SOURCE INFORMATION =>
-- ==== Sys2Proof/Machine/Boot.lean ====
section
/-! DEFINITION. The start-up scan and the boot (R149, R161, R162), and SECTOR_READ_DONE. -/
namespace Sys2Proof.Machine

/-- The boot's progress replaced. -/
def setBoot (p : BootPhase) (s : State) : State := { s with store := { s.store with boot := p } }

/-! ### The start-up record -/

/-- The boot slot that a word of a start-up sector reads as, if any (R149). DESIGN CHOICE (log 25): the words are 0 to 5,
and 7 for NONE, BOOT_INFO's codes. -/
def readBootSlot (w : Word) : Option (Option (Fin 6)) :=
  if w = 7 then some none else if h : w.toNat < 6 then some (some ⟨w.toNat, h⟩) else none

/-- The autorun mode that a word of a start-up sector reads as, if any (R149). DESIGN CHOICE (log 25): the words are
BOOT_INFO's codes. -/
def readAutorun (w : Word) : Option Autorun :=
  match w.toNat with
  | 0 => some .off
  | 1 => some .onePass
  | 2 => some .continuous
  | _ => none

/-- The check value of a start-up copy matches (R149). -/
def StartupWords.checks (w : StartupWords) : Bool :=
  w.check.flip = 0 && w.check.generation = w.generation && w.check.bootSlot = w.bootSlot && w.check.autorun = w.autorun

/-- The record of a start-up sector when its copy is valid (R149). -/
def StartupSector.judge : StartupSector → Option StartupRecord
  | .written w =>
    match readBootSlot w.bootSlot, readAutorun w.autorun with
    | some slot, some autorun =>
      if w.checks then some { generation := w.generation, bootSlot := slot, autorun := autorun } else none
    | _, _ => none
  | .blank => none
  | .spoiled => none

/-- Whether the copy in sector 55 is the newer of two valid copies (R149): its generation is the other's plus 1 modulo
2³², or neither is the other's plus 1 and it is the larger. -/
def newerIn55 (g54 g55 : BitVec 32) : Bool :=
  if g55 = g54 + 1 then true else if g54 = g55 + 1 then false else decide (g54.toNat < g55.toNat)

/-- The current start-up record and the sector that holds it (R149). -/
def chooseStartup : Option StartupRecord → Option StartupRecord → StartupRecord × Option (Fin 2)
  | none, none => (StartupRecord.absent, none)
  | some r, none => (r, some 0)
  | none, some r => (r, some 1)
  | some r54, some r55 => if newerIn55 r54.generation r55.generation then (r55, some 1) else (r54, some 0)

/-! ### The boot -/

/-- The end of the boot: its outcome in BOOT_INFO, BOOT_DONE set, BOOTING over (R162). -/
def endBoot (o : BootOutcome) (s : State) : State :=
  raise bootDoneFlag { s with store := { s.store with boot := .done, bootOutcome := o } }

/-- The boot's autorun, its last act (R162). -/
def autorun (s : State) : State :=
  match s.store.current.autorun with
  | .off => s
  | .onePass => startRun .onePass 1 true s
  | .continuous => startRun .continuous 1 true s

/-- The boot after its load has matched: validation, the commit, and the autorun (R162, steps 4 to 6). -/
def bootCommit (s : State) : State :=
  match (stagingBank s).validate with
  | some _ => endBoot .invalid s
  | none => autorun (endBoot .loaded (swapBanks s))

/-- The completion of a sector read of the boot's load (R156, R162). -/
def bootLoadStep (p : LoadProgress) (s : State) : State :=
  let p' := p.advance s
  let t := loadSector p s
  if 8 ≤ p.sectorsRead then
    if p'.matched then bootCommit (clearIncomplete t)
    else endBoot .checkFailed (setDirectory p.slot (plainEntry .damaged) t)
  else setBoot (.load p') t

/-- The boot after the scan, on the current start-up record (R162, steps 1 to 3). -/
def startBoot (s : State) : State :=
  match s.store.current.bootSlot with
  | none => endBoot .notSet s
  | some slot =>
    match (s.store.directory[slot]).state with
    | .empty => endBoot .slotEmpty s
    | .damaged => endBoot .slotDamaged s
    | .valid | .writing =>
      setBoot (.load (freshLoad slot)) { s with tables := { s.tables with incomplete := true } }

/-! ### The scan -/

/-- The scan after a slot has been judged (R161). -/
def nextInScan (slot : Fin 6) (s : State) : State :=
  if h : slot.val + 1 < 6 then setBoot (.scanHeader ⟨slot.val + 1, h⟩) s else setBoot .scanStartup54 s

/-- A slot judged by the scan (R161). -/
def judgeSlot (slot : Fin 6) (e : DirectoryEntry) (s : State) : State := nextInScan slot (setDirectory slot e s)

/-- The scan's read of a header sector (R161). -/
def scanHeader (slot : Fin 6) (s : State) : State :=
  match s.store.array.headers[slot] with
  | .blank => judgeSlot slot (plainEntry .empty) s
  | .spoiled => judgeSlot slot (plainEntry .damaged) s
  | .written w =>
    match (HeaderSector.written w).condition with
    | .blank => judgeSlot slot (plainEntry .empty) s
    | .committed => setBoot (.scanImage slot w 0 []) s
    | .uncommitted | .unreadable => judgeSlot slot (plainEntry .damaged) s

/-- The scan's read of an image sector of a slot with a committed header (R161). -/
def scanImage (slot : Fin 6) (w : HeaderWords) (sectorsRead : Nat) (words : List Word) (s : State) : State :=
  let words' := words ++ s.store.array.images.slice (imageBase slot (sectorsRead + 1)) 512
  if sectorsRead + 1 < 8 then setBoot (.scanImage slot w (sectorsRead + 1) words') s
  else if w.matchesImage words' then
    judgeSlot slot { state := .valid, label := w.label, generation := w.generation } s
  else judgeSlot slot (plainEntry .damaged) s

/-- The scan's read of sector 55, after which the current record is chosen and the boot goes on (R149, R162). -/
def scanStartup55 (first : Option StartupRecord) (s : State) : State :=
  let choice := chooseStartup first (s.store.array.startups[1]).judge
  startBoot { s with store := { s.store with current := choice.1, currentCopy := choice.2 } }

/-- The completion of a sector read, for the scan, the boot's load or a LOAD (R156, R161, R162). -/
def sectorRead (s : State) : State :=
  match s.store.boot with
  | .scanHeader slot => scanHeader slot s
  | .scanImage slot w n words => scanImage slot w n words s
  | .scanStartup54 => setBoot (.scanStartup55 (s.store.array.startups[0]).judge) s
  | .scanStartup55 first => scanStartup55 first s
  | .load p => bootLoadStep p s
  | .done =>
    match s.store.job with
    | .load p => loadStep p s
    | _ => s

/-- The row SECTOR_READ_DONE. -/
def execSectorReadDone (s : State) : Host.Outcome State Fault Refusal := .next (outOfReset sectorRead s)

end Sys2Proof.Machine
end

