-- ==== Sys2Proof/Machine/Views.lean ====
section
/-! DEFINITION. What the outside sees of the state: the word of every register (10.2, 10.3) and the pins (R76, R103, R179,
R185). -/
namespace Sys2Proof.Machine

/-! ### Encodings (10.3) -/

def SeqState.code : SeqState → Nat
  | .stopped => 0
  | .waiting => 1
  | .delaying => 2
  | .held => 3
  | .exposing => 4
  | .settling => 5
  | .paused => 6

def HoldReason.code : HoldReason → Nat
  | .none => 0
  | .recordSpace => 1
  | .credit => 2

def StopReason.code : StopReason → Nat
  | .none => 0
  | .host => 1
  | .finished => 2
  | .channelFault => 3
  | .creditAbort => 4
  | .holdTimeout => 5
  | .reset => 6

def RunMode.code : RunMode → Nat
  | .onePass => 0
  | .passes => 1
  | .continuous => 2
  | .manual => 3

def SessionKind.code : SessionKind → Nat
  | .none => 0
  | .load => 1
  | .read => 2
  | .desync => 3

def TableKind.code : TableKind → Nat
  | .steps => 0
  | .order => 1

def BankRole.code : BankRole → Nat
  | .active => 0
  | .staging => 1

/-- The codes of the port errors (R141). -/
def PortError.code : PortError → Nat
  | .none => 0
  | .partialRecord => 1
  | .badHeader => 2
  | .badField => 3
  | .duplicate => 4
  | .tableFull => 5
  | .wrongDirection => 6
  | .noSession => 7
  | .sessionEnded => 8

def EdgeSelect.code : EdgeSelect → Nat
  | .off => 0
  | .rising => 1
  | .falling => 2
  | .both => 3

def GuardPolicy.code : GuardPolicy → Nat
  | .skip => 0
  | .hold => 1
  | .abort => 2

def FaultPolicy.code : FaultPolicy → Nat
  | .continue => 0
  | .stop => 1

def RecordPolicy.code : RecordPolicy → Nat
  | .hold => 0
  | .drop => 1

def AcceptancePolicy.code : AcceptancePolicy → Nat
  | .queueAny => 0
  | .onlyWhenWaiting => 1

def SlotState.code : SlotState → Nat
  | .empty => 0
  | .valid => 1
  | .damaged => 2
  | .writing => 3

def StoreOperation.code : StoreOperation → Nat
  | .none => 0
  | .save => 1
  | .load => 2
  | .erase => 3
  | .setStartup => 4

def StoreOutcome.code : StoreOutcome → Nat
  | .ok => 0
  | .aborted => 1
  | .eraseFailed => 2
  | .programFailed => 3
  | .checkFailed => 4

def BootOutcome.code : BootOutcome → Nat
  | .notSet => 0
  | .loaded => 1
  | .slotEmpty => 2
  | .slotDamaged => 3
  | .checkFailed => 4
  | .invalid => 5

/-- The result codes of CMD_RESULT (the second table of R168). -/
def ResultCode.code : ResultCode → Nat
  | .accepted => 0
  | .unknownCommand => 1
  | .badArgument => 2
  | .wrongState => 3
  | .booting => 4
  | .storeBusy => 5
  | .commitPending => 6
  | .portOpen => 7
  | .stagingIncomplete => 8
  | .validationFailed => 9
  | .emptyProgram => 10
  | .slotEmpty => 11
  | .slotDamaged => 12
  | .faultPresent => 13

/-- The phase of STORE_STATUS: none, ERASING, PROGRAMMING or READING (R151). -/
def StoreJob.phaseCode : StoreJob → Nat
  | .idle => 0
  | .save _ _ _ _ _ (.erasing _ _) => 1
  | .save _ _ _ _ _ (.programming _) => 2
  | .load _ => 3
  | .erase _ _ _ => 1
  | .setStartup _ _ _ (.erasing _) => 1
  | .setStartup _ _ _ .programming => 2

/-! ### The packed registers (10.3) -/

/-- The hold reason, which is absent outside HELD and then reads 0 (R184). -/
def holdCode (s : State) : Nat := if s.seq.state = .held then s.seq.hold.code else 0

/-- DEVICE_STATUS (R174). -/
def deviceStatus (s : State) : Word :=
  word (flagNat (booting s) * 32768 + flagNat (storeBusy s) * 1024 + s.port.kind.code * 256
    + flagNat s.tables.incomplete * 128 + flagNat s.tables.commitPending * 64 + holdCode s * 16 + s.seq.state.code)

/-- SEQ_INFO (R23). -/
def seqInfo (s : State) : Word :=
  word (flagNat s.seq.pauseRequest * 16384 + (s.seq.repetition - 1) * 1024 + s.seq.mode.code * 256
    + s.seq.stopReason.code * 32 + holdCode s * 8 + s.seq.state.code)

/-- TP_STATUS (R128, R141); the table and the bank read 0 in session NONE (R184). -/
def tpStatus (s : State) : Word :=
  word (s.port.lastError.code * 512 + s.port.wordPos * 16
    + (if s.port.kind = .none then 0 else s.port.bank.code * 8 + s.port.table.code * 4) + s.port.kind.code)

/-- TRIG_CONFIG (R58). -/
def trigConfig (s : State) : Word :=
  word ((s.triggers.inputs[0]).select.code + (s.triggers.inputs[1]).select.code * 4
    + (s.triggers.inputs[2]).select.code * 16 + (s.triggers.inputs[3]).select.code * 64)

/-- POLICY (R64, R95, R119). -/
def policyWord (s : State) : Word :=
  word (s.policy.acceptance.code * 16 + s.policy.recordPolicy.code * 8 + s.policy.faultPolicy.code * 4
    + s.policy.guardPolicy.code)

/-- CH_ENABLE (R78). -/
def chEnable (s : State) : Word := word (maskOf fun i => (s.channels.channel[i]).enabled).toNat

/-- CH_LOCKED (R97, R99). -/
def chLocked (s : State) : Word := word (maskOf fun i => (s.channels.channel[i]).locked).toNat

/-- The channel that CH_SELECT names (R79). -/
def selectedChannel (s : State) : Channel := s.channels.channel[s.channels.select]

/-- The bits of one output in SYNC_CONFIG (10.3). -/
def syncConfigBits (s : State) (i : Fin 4) : Nat :=
  2 ^ i.val * (flagNat ((s.syncs[i]).polarity = .activeLow) + flagNat (s.syncs[i]).enabled * 16
    + flagNat ((s.syncs[i]).pulse != .idle) * 256)

/-- SYNC_CONFIG with its busy bits (R104). -/
def syncConfig (s : State) : Word :=
  word (syncConfigBits s 0 + syncConfigBits s 1 + syncConfigBits s 2 + syncConfigBits s 3)

/-- REC_COUNT (R118). -/
def recCount (s : State) : Word := word (flagNat s.records.reserved * 256 + s.records.queue.length)

/-- STORE_STATUS (R151). -/
def storeStatus (s : State) : Word :=
  word (flagNat (storeBusy s) * 32768 + s.store.outcome.code * 512 + flagNat s.store.abortPending * 256
    + s.store.slot.toNat * 32 + s.store.job.phaseCode * 8 + s.store.operation.code)

/-- The state of one slot in STORE_DIR. -/
def slotCode (s : State) (i : Fin 6) : Nat := (s.store.directory[i]).state.code

/-- STORE_DIR (R147, R184). -/
def storeDir (s : State) : Word :=
  word (slotCode s 0 + slotCode s 1 * 4 + slotCode s 2 * 16 + slotCode s 3 * 64 + slotCode s 4 * 256 + slotCode s 5 * 1024)

/-- The slot that DIR_SELECT names (R147). -/
def selectedSlot (s : State) : DirectoryEntry := s.store.directory[s.store.dirSelect]

/-- BOOT_INFO (R149, R162, R184). -/
def bootInfo (s : State) : Word :=
  word (autorunCode s.store.current.autorun * 256 + bootSlotCode s.store.current.bootSlot * 16 + s.store.bootOutcome.code)

/-! ### The register window -/

/-- The constant of DEVICE_ID (10.2). -/
def deviceId : Word := 0x5184

/-- The word at an address outside reset (10.2, R181 to R184). -/
def registerWord (addr : BitVec 6) (s : State) : Word :=
  match addr.toNat with
  | 0x00 => deviceId
  | 0x01 => deviceStatus s
  | 0x02 => s.cmd.last
  | 0x03 => word s.cmd.result.code
  | 0x04 => s.cmd.detail
  | 0x05 => s.cmd.arg[0]
  | 0x06 => s.cmd.arg[1]
  | 0x07 => s.cmd.arg[2]
  | 0x08 => s.cmd.arg[3]
  | 0x09 => statusWord s
  | 0x0A => s.status.irqEnable
  | 0x0B => tscLow s
  | 0x0C => s.timebase.snapshot
  | 0x0D => word s.seq.position
  | 0x0E => s.seq.passCount
  | 0x0F => seqInfo s
  | 0x10 => tpDataWord s
  | 0x11 => tpStatus s
  | 0x12 => trigConfig s
  | 0x13 => (s.triggers.inputs[0]).holdoff
  | 0x14 => (s.triggers.inputs[1]).holdoff
  | 0x15 => (s.triggers.inputs[2]).holdoff
  | 0x16 => (s.triggers.inputs[3]).holdoff
  | 0x17 => s.triggers.lateTolerance
  | 0x18 => s.seq.holdTimeout
  | 0x19 => policyWord s
  | 0x1A => chEnable s
  | 0x1B => chLocked s
  | 0x1C => word s.channels.select.val
  | 0x1D => (selectedChannel s).trim
  | 0x1E => (selectedChannel s).ceiling
  | 0x1F => (selectedChannel s).rate
  | 0x20 => (selectedChannel s).credit
  | 0x21 => syncConfig s
  | 0x22 => recCount s
  | 0x23 => s.records.threshold
  | 0x24 => headWord 0 s
  | 0x25 => headWord 1 s
  | 0x26 => headWord 2 s
  | 0x27 => headWord 3 s
  | 0x28 => headWord 4 s
  | 0x29 => headWord 5 s
  | 0x2A => headWord 6 s
  | 0x2B => headWord 7 s
  | 0x2C => headWord 8 s
  | 0x2D => headWord 9 s
  | 0x2E => storeStatus s
  | 0x2F => storeDir s
  | 0x30 => word s.store.dirSelect.val
  | 0x31 => (selectedSlot s).label
  | 0x32 => word ((selectedSlot s).generation.toNat % 65536)
  | 0x33 => word ((selectedSlot s).generation.toNat / 65536)
  | 0x34 => bootInfo s
  | 0x35 => word s.counters.select.val
  | 0x36 => s.counters.value[s.counters.select]
  | 0x37 => word s.port.next
  | 0x38 => s.port.errorIndex
  | _ => 0

/-- The word that a read of an address returns; 0 while RSTn is asserted (R185). The side effects of reads of TSC_LO, REC9
and TP_DATA are the rows of those reads; every other read leaves the state as it is (R182). -/
def readRegister (addr : BitVec 6) (s : State) : Word := if s.inReset then 0 else registerWord addr s

/-! ### The pins -/

/-- GATEn is driven active (R76, R185). -/
def gatePin (n : Fin 8) (s : State) : Bool := !s.inReset && (s.channels.channel[n]).gate.isSome

/-- The word on LVLn (R76, R185). -/
def levelPin (n : Fin 8) (s : State) : BitVec 10 :=
  if s.inReset then 0
  else
    match (s.channels.channel[n]).gate with
    | some g => g.level
    | none => 0

/-- The level of SYNCn, high for true (R103): its active level while the output is ACTIVE and enabled; low while RSTn is
asserted (R185). -/
def syncPin (i : Fin 4) (s : State) : Bool :=
  if s.inReset then false
  else
    let active := (s.syncs[i]).enabled && (s.syncs[i]).pulse.isActive
    if (s.syncs[i]).polarity = .activeHigh then active else !active

end Sys2Proof.Machine
end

TASK DETAILS => Find each line above that contains "storeBusy", and copy those lines.

TASK RESULT =>
  | .storeBusy => 5
  word (flagNat (booting s) * 32768 + flagNat (storeBusy s) * 1024 + s.port.kind.code * 256
  word (flagNat (storeBusy s) * 32768 + s.store.outcome.code * 512 + flagNat s.store.abortPending * 256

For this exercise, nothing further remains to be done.